▸ MATERIAL SHOWN:
/-- Without a job, CONNECT_DONE(Ok) only answers the pending call. -/
theorem exec_connectDone_idle {ct : Nat} (hc : s.conn = .connecting) (hp : s.connectTicket = some ct)
    (ha : s.active = none) (hq : s.queue = []) :
    exec (.connectDone .ok) s = .next { s with
      conn := .connected, connectTicket := none, out := s.out ++ [.response ct .connectedOk] } := by
  rw [(connectDoneAnswersTheCall ct s hc hp).1]
  exact congrArg Host.Outcome.next (advance_of_no_job ha hq)

/-- The IDs of bytes pass the structural check, and are queued as these bytes (R86, R199). -/
theorem exec_openCabinets_bytes {bs : Bytes} (hne : bs ≠ []) (s : State) :
    exec (.openCabinets (bs.map fun b => (b.toNat : Int))) s = .next (advance { s with
      nextTicket := s.nextTicket + 1
      queue := s.queue ++ [.openJob
        { ticket := s.nextTicket, ids := bs, k := 0, opened := [], failed := [], phase := .ready }] }) := by
  have hrange : ∀ v ∈ bs.map fun b => (b.toNat : Int), 0 ≤ v ∧ v ≤ 255 := by
    intro v hv
    obtain ⟨b, -, rfl⟩ := List.mem_map.1 hv
    omega
  have hinj : Function.Injective fun b : Byte => (b.toNat : Int) :=
    fun b b' h => BitVec.eq_of_toNat_eq (Int.ofNat_inj.1 h)
  obtain ⟨bs', hbs', hexec⟩ := openCabinetsValidatesThenQueues.2.2 _ s (by simpa using hne) hrange
  obtain rfl : bs' = bs := hinj.list_map hbs'
  exact hexec

/-- A queued batch with a current ID becomes active and writes its command (R197, R203). -/
theorem advance_starts_open {j : OpenJob} {rest : List Job} {id : Byte} (ha : s.active = none)
    (hq : s.queue = .openJob j :: rest) (hr : j.phase = .ready) (hid : j.ids[j.k]? = some id)
    (hn : s.nextSendAt ≤ s.now) (hc : s.conn = .connected) :
    advance s = { s with
      acc := checksumFn s.cfg.poly (frameBody s.cfg [id] s.cfg.address s.cfg.instrOpen)
      queue := rest
      active := some (.openJob { j with phase := .awaitTx })
      out := s.out ++ [.txFrame (sealFrame s.cfg.poly (frameBody s.cfg [id] s.cfg.address s.cfg.instrOpen))] } := by
  rw [advance_of_queued ha hq]
  exact advance_writes_open (s := { s with active := some (.openJob j), queue := rest }) rfl hr hid hn hc

/-- On a connected line with a free slot and no job before it, a batch is started and its first command written. -/
theorem exec_openCabinets_writes (hc : s.conn = .connected) (ha : s.active = none) (hq : s.queue = [])
    (hn : s.nextSendAt ≤ s.now) (id : Byte) (ids : Bytes) :
    ∃ u, exec (.openCabinets ((id :: ids).map fun b => (b.toNat : Int))) s = .next u ∧ u.cfg = s.cfg ∧
      u.conn = .connected ∧ u.writeOutstanding = true ∧
      u.out = s.out ++ [.txFrame (sealFrame s.cfg.poly (frameBody s.cfg [id] s.cfg.address s.cfg.instrOpen))] := by
  have hexec := exec_openCabinets_bytes (List.cons_ne_nil id ids) s
  rw [hq] at hexec
  exact ⟨_, hexec.trans (congrArg Host.Outcome.next (advance_starts_open ha rfl rfl rfl hn hc)), rfl, hc, rfl, rfl⟩

end NoJob

/-- Construction writes no frame: its one possible output is the collision report (R271). -/
theorem txFrames_constructed (c : Cfg) : txFrames (State.constructed c).out = [] := by
  unfold State.constructed
  dsimp only
  split <;> rfl

/-- Settles O59: each event meets a state without a job; the last finds the line connected and the first slot free
(R35). -/
theorem bootReachesTheFirstFrame : Obligations.BootReachesTheFirstFrame := by
  unfold Obligations.BootReachesTheFirstFrame
  intro path baud id ids
  have hconnect := exec_connect_idle (s := State.reset) rfl rfl rfl path baud
  have hdone := exec_connectDone_idle (s := { State.reset with
    nextTicket := 1, conn := .connecting, connectTicket := some 0
    out := State.reset.out ++ [.openPort path baud] }) rfl rfl rfl rfl
  obtain ⟨u, hopen, hcfg, hconn, hwrite, hout⟩ := exec_openCabinets_writes (s := { State.reset with
    nextTicket := 1, conn := .connected, connectTicket := none
    out := State.reset.out ++ [.openPort path baud] ++ [.response 0 .connectedOk] }) rfl rfl rfl le_rfl id ids
  refine ⟨u, ?_, hconn, hwrite, ?_⟩
  · rw [execAll_cons_of_next hconnect]
    exact execAll_pair hdone hopen
  · have hreset : txFrames State.reset.out = [] := txFrames_constructed Config.cfg
    simp [hout, hcfg, hreset, txFrames, frameBody]

end Sys2Proof.Machine
end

▸ WORK ORDER: Please reproduce the records exactly, without leaving any out.

▸ THE ANSWER:
/-- Without a job, CONNECT_DONE(Ok) only answers the pending call. -/
theorem exec_connectDone_idle {ct : Nat} (hc : s.conn = .connecting) (hp : s.connectTicket = some ct)
    (ha : s.active = none) (hq : s.queue = []) :
    exec (.connectDone .ok) s = .next { s with
      conn := .connected, connectTicket := none, out := s.out ++ [.response ct .connectedOk] } := by
  rw [(connectDoneAnswersTheCall ct s hc hp).1]
  exact congrArg Host.Outcome.next (advance_of_no_job ha hq)

/-- The IDs of bytes pass the structural check, and are queued as these bytes (R86, R199). -/
theorem exec_openCabinets_bytes {bs : Bytes} (hne : bs ≠ []) (s : State) :
    exec (.openCabinets (bs.map fun b => (b.toNat : Int))) s = .next (advance { s with
      nextTicket := s.nextTicket + 1
      queue := s.queue ++ [.openJob
        { ticket := s.nextTicket, ids := bs, k := 0, opened := [], failed := [], phase := .ready }] }) := by
  have hrange : ∀ v ∈ bs.map fun b => (b.toNat : Int), 0 ≤ v ∧ v ≤ 255 := by
    intro v hv
    obtain ⟨b, -, rfl⟩ := List.mem_map.1 hv
    omega
  have hinj : Function.Injective fun b : Byte => (b.toNat : Int) :=
    fun b b' h => BitVec.eq_of_toNat_eq (Int.ofNat_inj.1 h)
  obtain ⟨bs', hbs', hexec⟩ := openCabinetsValidatesThenQueues.2.2 _ s (by simpa using hne) hrange
  obtain rfl : bs' = bs := hinj.list_map hbs'
  exact hexec

/-- A queued batch with a current ID becomes active and writes its command (R197, R203). -/
theorem advance_starts_open {j : OpenJob} {rest : List Job} {id : Byte} (ha : s.active = none)
    (hq : s.queue = .openJob j :: rest) (hr : j.phase = .ready) (hid : j.ids[j.k]? = some id)
    (hn : s.nextSendAt ≤ s.now) (hc : s.conn = .connected) :
    advance s = { s with
      acc := checksumFn s.cfg.poly (frameBody s.cfg [id] s.cfg.address s.cfg.instrOpen)
      queue := rest
      active := some (.openJob { j with phase := .awaitTx })
      out := s.out ++ [.txFrame (sealFrame s.cfg.poly (frameBody s.cfg [id] s.cfg.address s.cfg.instrOpen))] } := by
  rw [advance_of_queued ha hq]
  exact advance_writes_open (s := { s with active := some (.openJob j), queue := rest }) rfl hr hid hn hc

/-- On a connected line with a free slot and no job before it, a batch is started and its first command written. -/
theorem exec_openCabinets_writes (hc : s.conn = .connected) (ha : s.active = none) (hq : s.queue = [])
    (hn : s.nextSendAt ≤ s.now) (id : Byte) (ids : Bytes) :
    ∃ u, exec (.openCabinets ((id :: ids).map fun b => (b.toNat : Int))) s = .next u ∧ u.cfg = s.cfg ∧
      u.conn = .connected ∧ u.writeOutstanding = true ∧
      u.out = s.out ++ [.txFrame (sealFrame s.cfg.poly (frameBody s.cfg [id] s.cfg.address s.cfg.instrOpen))] := by
  have hexec := exec_openCabinets_bytes (List.cons_ne_nil id ids) s
  rw [hq] at hexec
  exact ⟨_, hexec.trans (congrArg Host.Outcome.next (advance_starts_open ha rfl rfl rfl hn hc)), rfl, hc, rfl, rfl⟩

end NoJob

/-- Construction writes no frame: its one possible output is the collision report (R271). -/
theorem txFrames_constructed (c : Cfg) : txFrames (State.constructed c).out = [] := by
  unfold State.constructed
  dsimp only
  split <;> rfl

/-- Settles O59: each event meets a state without a job; the last finds the line connected and the first slot free
(R35). -/
theorem bootReachesTheFirstFrame : Obligations.BootReachesTheFirstFrame := by
  unfold Obligations.BootReachesTheFirstFrame
  intro path baud id ids
  have hconnect := exec_connect_idle (s := State.reset) rfl rfl rfl path baud
  have hdone := exec_connectDone_idle (s := { State.reset with
    nextTicket := 1, conn := .connecting, connectTicket := some 0
    out := State.reset.out ++ [.openPort path baud] }) rfl rfl rfl rfl
  obtain ⟨u, hopen, hcfg, hconn, hwrite, hout⟩ := exec_openCabinets_writes (s := { State.reset with
    nextTicket := 1, conn := .connected, connectTicket := none
    out := State.reset.out ++ [.openPort path baud] ++ [.response 0 .connectedOk] }) rfl rfl rfl le_rfl id ids
  refine ⟨u, ?_, hconn, hwrite, ?_⟩
  · rw [execAll_cons_of_next hconnect]
    exact execAll_pair hdone hopen
  · have hreset : txFrames State.reset.out = [] := txFrames_constructed Config.cfg
    simp [hout, hcfg, hreset, txFrames, frameBody]

end Sys2Proof.Machine
end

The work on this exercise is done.